Here's a more detailed breakdown:
Introduction
The paper addresses the efficiency challenges of vanilla ViTs compared to domain-specific transformer hybrids like Swin, MViT, and LeViT. While vanilla ViTs offer simplicity, support for self-supervised pre-training (e.g., MAE), and cross-modality applicability, their computational demands can be high. The paper introduces ToMe as a way to prune tokens at runtime, enabling faster models without the disadvantages of token pruning such as information loss, the requirement for re-training, and infeasibility of batched inference.
Related Work
The paper discusses existing approaches to improve transformer efficiency, including faster attention mechanisms, pruning heads or features, and domain-specific modules. It distinguishes ToMe from token reduction methods, which require training, and highlights its ability to be applied during both inference and training. The paper also addresses the limited work on combining tokens, noting that previous approaches have not offered a reasonable speed-accuracy trade-off without training.
Token Merging
The paper details ToMe, which merges tokens in each block of a transformer to reduce by r tokens per layer. This gradually merges rL tokens over L blocks in the network, offering a speed-accuracy trade-off based on the value of r. The token merging step is applied between the attention and Multilayer Perceptron (MLP) branches of each transformer block.
To determine token similarity, the paper uses a dot product similarity metric between the keys (K) of each token, derived from the QKV self-attention mechanism. The bipartite soft matching algorithm is then used to efficiently determine which tokens to match, avoiding iterative processes and promoting gradual changes. The algorithm involves partitioning tokens into two sets, drawing edges from each token in one set to its most similar token in the other, keeping the r most similar edges, and merging connected tokens by averaging their features.
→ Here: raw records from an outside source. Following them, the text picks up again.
-- ==== Sys2Proof/WellFormed.lean ====
section
/-! DEFINITION. Which terms of `Instr` are instructions: the displacement of an `OP_E8` row lies in -128 to 127 (30_encoding.md
R112). The other operands carry their range in their type (R110, R111), and every constructor without operands is an
instruction as it stands. -/

namespace Sys2Proof

/-- The range of a signed displacement (R112). -/
def dispInRange (e : Int) : Bool := decide (-128 ≤ e) && decide (e ≤ 127)

/-- The check of an instruction's operands. The seven rows with a displacement are named; no other row has an operand whose
type admits a value that the encoding does not. -/
def Instr.WellFormed : Instr → Bool
  | .jrE e => dispInRange e
  | .jrNzE e => dispInRange e
  | .jrZE e => dispInRange e
  | .jrNcE e => dispInRange e
  | .jrCE e => dispInRange e
  | .addSpE e => dispInRange e
  | .ldHlSpE e => dispInRange e
  | _ => true

end Sys2Proof
end

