-- ==== Sys2Proof/Laws/PerInstr.lean ====
section
/-! SUPPORT. Statements about every instruction as syntax, one lemma per constructor of each of two families. `EncodedLength`: an
encoding has the length that 30_encoding.md R120 gives its first byte. `Selects`: the bytes of an instruction select it in the opcode map. -/

namespace Sys2Proof.Laws

/-- The encoding of the instruction has the length of its first byte (R100, R120). -/
def EncodedLength.Statement (i : Instr) : Prop := (encode i).length = opcodeLength ((encode i).headD 0)
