theorem fieldX_opByte {x y z : Nat} (hx : x < 4) (hy : y < 8) (hz : z < 8) : (fieldX (opByte x y z)).val = x := by
  rw [fieldX, opByte_toNat hx hy hz, Fin.val_ofNat]
  omega

theorem fieldZ_opByte {x y z : Nat} (hx : x < 4) (hy : y < 8) (hz : z < 8) : (fieldZ (opByte x y z)).val = z := by
  rw [fieldZ, opByte_toNat hx hy hz, Fin.val_ofNat]
  omega

/-- A count of the page is one of the operand, and of whether the row is BIT. -/
theorem extendedCycles_opByte {x y : Nat} (hx : x < 4) (hy : y < 8) (o : Operand8) :
    extendedCycles (opByte x y (operandCode o)) = if o = .atHl then (if x = 1 then 12 else 16) else 8 := by
  have hz : fieldZ (opByte x y (operandCode o)) = 6 ↔ o = .atHl := by
    rw [← operandCode_eq_six_iff, ← Fin.val_inj, fieldZ_opByte hx hy (operandCode_lt o)]
    rfl
  have hbit : fieldX (opByte x y (operandCode o)) = 1 ↔ x = 1 := by
    rw [← Fin.val_inj, fieldX_opByte hx hy (operandCode_lt o)]
    rfl
  simp only [extendedCycles, hz, hbit]

/-! ## The rows of the 0xCB page (R118) -/

/-- A row of the page, from its two bytes and its meaning. -/
theorem runsAs_of_extended {i : Instr} {x y : Nat} {o : Operand8} {s : State} {p : State → Prop} (hx : x < 4) (hy : y < 8)
    (hcode : encode i = [0xCB, opByte x y (operandCode o)]) (hexec : completes (exec i s) p) :
    runsAs i [0xCB, opByte x y (operandCode o)] (if o = .atHl then (if x = 1 then 12 else 16) else 8) s p :=
  ⟨hcode, (cycles_extended hcode).trans (extendedCycles_opByte hx hy o), hexec⟩

theorem runsAs_rotForm {op : RotOp} {o : Operand8} {s : State} {p : State → Prop} (h : completes (rotateOperand op o s) p) :
    runsAs (rotForm op o) [0xCB, opByte 0 (rotOpCode op) (operandCode o)] (if o = .atHl then 16 else 8) s p :=
  runsAs_of_extended (by decide) (rotOpCode_lt op) (encode_rotForm op o) (exec_rotForm op o s ▸ h)

theorem runsAs_bitForm {b : Fin 8} {o : Operand8} {s : State} {p : State → Prop} (h : completes (testBit b o s) p) :
    runsAs (bitForm b o) [0xCB, opByte 1 b.val (operandCode o)] (if o = .atHl then 12 else 8) s p :=
  runsAs_of_extended (by decide) b.isLt (encode_bitForm b o) (exec_bitForm b o s ▸ h)

theorem runsAs_resForm {b : Fin 8} {o : Operand8} {s : State} {p : State → Prop} (h : completes (resetBit b o s) p) :
    runsAs (resForm b o) [0xCB, opByte 2 b.val (operandCode o)] (if o = .atHl then 16 else 8) s p :=
  runsAs_of_extended (by decide) b.isLt (encode_resForm b o) (exec_resForm b o s ▸ h)

theorem runsAs_setForm {b : Fin 8} {o : Operand8} {s : State} {p : State → Prop} (h : completes (setBit b o s) p) :
    runsAs (setForm b o) [0xCB, opByte 3 b.val (operandCode o)] (if o = .atHl then 16 else 8) s p :=
  runsAs_of_extended (by decide) b.isLt (encode_setForm b o) (exec_setForm b o s ▸ h)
The paper also introduces proportional attention, which adjusts the softmax attention calculation based on token size (s), which represents the number of patches a token represents. The formula is:
softmax(d+log(s)QKT)
where:
Q is the query matrix
K is the key matrix
d is the dimension of the key matrix
s is the row vector containing the size of each token
When training with ToMe, the method is treated as a pooling operation, and gradients are backpropagated through the merged tokens.
Image Experiments
The paper presents experiments on ImageNet-1k using ViT models trained with AugReg, MAE, SWAG, and DeiT. Throughput is measured during inference on a V100 GPU. Ablation studies validate design choices, including using the attention keys (K) for token similarity, cosine similarity as the distance function, and weighted averaging for combining tokens.
Key findings include:
Using attention keys (K) for merging is more accurate than using token features (X).
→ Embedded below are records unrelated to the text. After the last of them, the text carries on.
-- ==== Sys2Proof/Syntax.lean ====
section
/-!
DEFINITION. The instructions and the steps of the 9600: one constructor for each row of the opcode table
(spec/opcode_table.json). The first part holds the operand types that the encodings of 07 R124 to R127, 08 to 11 give.
-/
namespace Sys2Proof

/-- Predicate mode PR (R124): 00 always, 01 on a true predicate, 10 on a false one; 11 is illegal. -/
inductive PR where
  | always | onTrue | onFalse
  deriving DecidableEq, Repr

/-- Element type codes 0 to 12 (R101). -/
inductive ETy where
  | i8 | i16 | i32 | i64 | u8 | u16 | u32 | u64 | f16 | bf16 | f32 | e4m3 | e5m2
  deriving DecidableEq, Repr

/-- Width of a scalar operation (R165): TY 0000, 0001 and 0010. -/
inductive SW where
  | d64 | sx32 | zx32
  deriving DecidableEq, Repr

/-- A target field (R125): the operand or predicate slot that receives a result. -/
inductive Tgt where
  | none
  | a (slot : BitVec 6)
  | b (slot : BitVec 6)
  | c (slot : BitVec 6)
  | p (slot : BitVec 6)
  deriving DecidableEq, Repr

/-- Memory width codes 000 to 110 (R126, R197). -/
inductive Width where
  | b | h | w | d | q | l | v
  deriving DecidableEq, Repr

/-- The wave fields of format M (R129): SEQ, PDL, SDL. -/
structure Link where
  seq : BitVec 5
  pdl : BitVec 4
  sdl : BitVec 4
  deriving DecidableEq, Repr

/-- Conditions of TST, TY bits 2:0 (R156). -/
inductive Cond where
  | eq | ne | lt | ge | ltu | geu | any | none
  deriving DecidableEq, Repr

/-- Source width of EXTS and EXTZ (R171). -/
inductive XW where
  | b | h | w
  deriving DecidableEq, Repr

/-- Fence scopes (R209). -/
inductive Scope where
  | tile | glade | dev | sys
  deriving DecidableEq, Repr

/-- Access classes of XFENCE (R211). -/
inductive AClass where
  | fab | cpy | mtx | lnk | hst
  deriving DecidableEq, Repr

/-- What RDPERF reads (R249): a channel record field, an event counter, or its event code. -/
inductive PerfSel where
  | chan (c : BitVec 4) (k : BitVec 2)
  | ctr (n : BitVec 2)
  | ev (n : BitVec 2)
  deriving DecidableEq, Repr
Cosine similarity is the best choice for speed and accuracy in measuring token distance.
Proportional attention is necessary for supervised models but not for MAE models.
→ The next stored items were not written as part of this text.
-- ==== Sys2Proof/Decode.lean ====
section
/-!
DEFINITION. The decoder, total on every word and every byte sequence, rejecting by name (R122 to R126, R134 to R136,
R164, R175, R195, R211, R223, R249 to R252), and after it the encoder, written from the same tables.
-/
namespace Sys2Proof

/-- Why a word is refused. -/
inductive Reject where
  | unassigned   -- an opcode R135 leaves unassigned, or a border-core word outside custom-0
  | badPr        -- PR = 11 (R136)
  | badType      -- a TY the opcode does not accept (R136)
  | badTarget    -- a reserved target kind, or slot bits with kind none (R125)
  | badField     -- an unused field that is not zero, or a field value out of range (R136)
  | badWidth     -- a width code the form does not accept (R126)
  | badChannel   -- a channel or register number out of range (R126, R136)
  | short        -- fewer than four bytes
  deriving DecidableEq, Repr

/-! ### Fields of a word (R124) -/

/-- TA, or the response field. -/
def fTA (w : W32) : BitVec 9 := w.extractLsb' 0 9
/-- TB of format G2. -/
def fTB (w : W32) : BitVec 9 := w.extractLsb' 9 9
/-- TY of format G2. -/
def fTY (w : W32) : BitVec 4 := w.extractLsb' 18 4
/-- IMM13 of format GI. -/
def fImm (w : W32) : BitVec 13 := w.extractLsb' 9 13
/-- HND/CH of format C. -/
def fHnd (w : W32) : BitVec 6 := w.extractLsb' 16 6
/-- AUX of format C. -/
def fAux (w : W32) : BitVec 7 := w.extractLsb' 9 7
/-- Bits 5:0 of the response field (R126). -/
def fRsp (w : W32) : BitVec 6 := w.extractLsb' 0 6
/-- The width code, bits 8:6 (R126). -/
def fWd (w : W32) : BitVec 3 := w.extractLsb' 6 3

/-- Predicate mode of bits 23:22 (R124). -/
def rdPR (b : BitVec 2) : Except Reject PR :=
  match b.toNat with
  | 0 => .ok .always
  | 1 => .ok .onTrue
  | 2 => .ok .onFalse
  | _ => .error .badPr

/-- The encoding of a predicate mode. -/
def wrPR : PR → BitVec 2
  | .always => 0#2
  | .onTrue => 1#2
  | .onFalse => 2#2

/-- A target field (R125). -/
def rdTgt (t : BitVec 9) : Except Reject Tgt :=
  match (t.extractLsb' 6 3).toNat with
  | 0 => if t.extractLsb' 0 6 = 0#6 then .ok .none else .error .badTarget
  | 1 => .ok (.a (t.extractLsb' 0 6))
  | 2 => .ok (.b (t.extractLsb' 0 6))
  | 3 => .ok (.c (t.extractLsb' 0 6))
  | 4 => .ok (.p (t.extractLsb' 0 6))
  | _ => .error .badTarget

/-- The encoding of a target field. -/
def wrTgt : Tgt → BitVec 9
  | .none => 0#9
  | .a s => 1#3 ++ s
  | .b s => 2#3 ++ s
  | .c s => 3#3 ++ s
  | .p s => 4#3 ++ s

/-- Element type of a code 0 to 12 (R101). -/
def tyOf (c : BitVec 4) : Option ETy :=
  match c.toNat with
  | 0 => some .i8 | 1 => some .i16 | 2 => some .i32 | 3 => some .i64
  | 4 => some .u8 | 5 => some .u16 | 6 => some .u32 | 7 => some .u64
  | 8 => some .f16 | 9 => some .bf16 | 10 => some .f32 | 11 => some .e4m3 | 12 => some .e5m2
  | _ => none

/-- The code of an element type (R101). -/
def tyCode : ETy → BitVec 4
  | .i8 => 0#4 | .i16 => 1#4 | .i32 => 2#4 | .i64 => 3#4
  | .u8 => 4#4 | .u16 => 5#4 | .u32 => 6#4 | .u64 => 7#4
  | .f16 => 8#4 | .bf16 => 9#4 | .f32 => 10#4 | .e4m3 => 11#4 | .e5m2 => 12#4

/-- Width of a code (R126). -/
def widOf (c : BitVec 3) : Option Width :=
  match c.toNat with
  | 0 => some .b | 1 => some .h | 2 => some .w | 3 => some .d
  | 4 => some .q | 5 => some .l | 6 => some .v
  | _ => none

/-- The code of a width (R126). -/
def widCode : Width → BitVec 3
  | .b => 0#3 | .h => 1#3 | .w => 2#3 | .d => 3#3 | .q => 4#3 | .l => 5#3 | .v => 6#3

/-- The wave fields (R124, format M). -/
def rdLink (w : W32) : Link :=
  { seq := w.extractLsb' 17 5, pdl := w.extractLsb' 13 4, sdl := w.extractLsb' 9 4 }

/-! ### Checks of a field -/

/-- Bits 21:0 all zero. -/
def z22 (w : W32) (i : Instr) : Except Reject Instr :=
  if w.extractLsb' 0 22 = 0#22 then .ok i else .error .badField
/-- TY zero where the opcode uses none. -/
def ty0 (w : W32) (k : Except Reject Instr) : Except Reject Instr :=
  if fTY w = 0#4 then k else .error .badType
/-- TY with the one value the opcode accepts. -/
def tyIs (w : W32) (c : BitVec 4) (k : Except Reject Instr) : Except Reject Instr :=
  if fTY w = c then k else .error .badType
/-- AUX zero. -/
def aux0 (w : W32) (k : Except Reject Instr) : Except Reject Instr :=
  if fAux w = 0#7 then k else .error .badField
/-- TA of kind none where the opcode delivers nothing. -/
def ta0 (w : W32) (k : Except Reject Instr) : Except Reject Instr :=
  if fTA w = 0#9 then k else .error .badField
/-- TA and TB of kind none. -/
def tab0 (w : W32) (k : Except Reject Instr) : Except Reject Instr :=
  if w.extractLsb' 0 18 = 0#18 then k else .error .badField
/-- A width code with the one value the form accepts (R195). -/
def wid (w : W32) (c : BitVec 3) (k : Except Reject Instr) : Except Reject Instr :=
  if fWd w = c then k else .error .badWidth
/-- Bits 5:0 zero where the form gives them no use. -/
def rsp0 (w : W32) (k : Except Reject Instr) : Except Reject Instr :=
  if fRsp w = 0#6 then k else .error .badField
/-- Bits 5:0 with the one value the form has. -/
def rspIs (w : W32) (c : BitVec 6) (k : Except Reject Instr) : Except Reject Instr :=
  if fRsp w = c then k else .error .badField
Bipartite matching achieves a balance between accuracy and speed compared to pruning or clustering algorithms.
A constant merging schedule is close to optimal compared to randomly sampled schedules.
The paper applies ToMe to several state-of-the-art off-the-shelf ViT models, varying r to construct throughput vs. accuracy curves. Results show that a constant schedule can double the throughput, with larger models experiencing minimal accuracy drops.
Comparison to Other Works
The paper compares ToMe to state-of-the-art models trained on ImageNet-1k, including EfficientNet, Swin, CSWin, and MViTv2. Results indicate that ToMe improves the throughput of ViT models, making them comparable in speed to models of a lower tier without scaling the number of features. The paper also compares ToMe to token pruning works, demonstrating competitive performance and exceeding the throughput of existing token pruning methods.
Visualizations
The paper includes visualizations of merged tokens, showing that ToMe merges parts of objects, resembling part segmentation.
Video Experiments
The paper applies ToMe to Spatiotemporal MAE for video classification on Kinetics-400. Results show that ToMe can match the throughput of Swin-B while outperforming MViTv2-L, even without training.
Key findings include:
ToMe can double throughput with a negligible accuracy drop
The method cuts training time in half.
The same object or part is merged into one across multiple frames of video.
Audio Experiments
The paper presents experiments on an Audio MAE, where a spectrogram of the audio signal is rasterized and fed into a ViT model, evaluated on AudioSet-2M. Results show that ToMe can double the throughput with a minimal mAP drop.
Conclusion
The paper concludes by highlighting ToMe's ability to increase the throughput of ViT models by merging tokens, exploiting input redundancy across modalities. It suggests that ToMe could be combined with other methods or applied to tasks like segmentation and could be a component of training large models.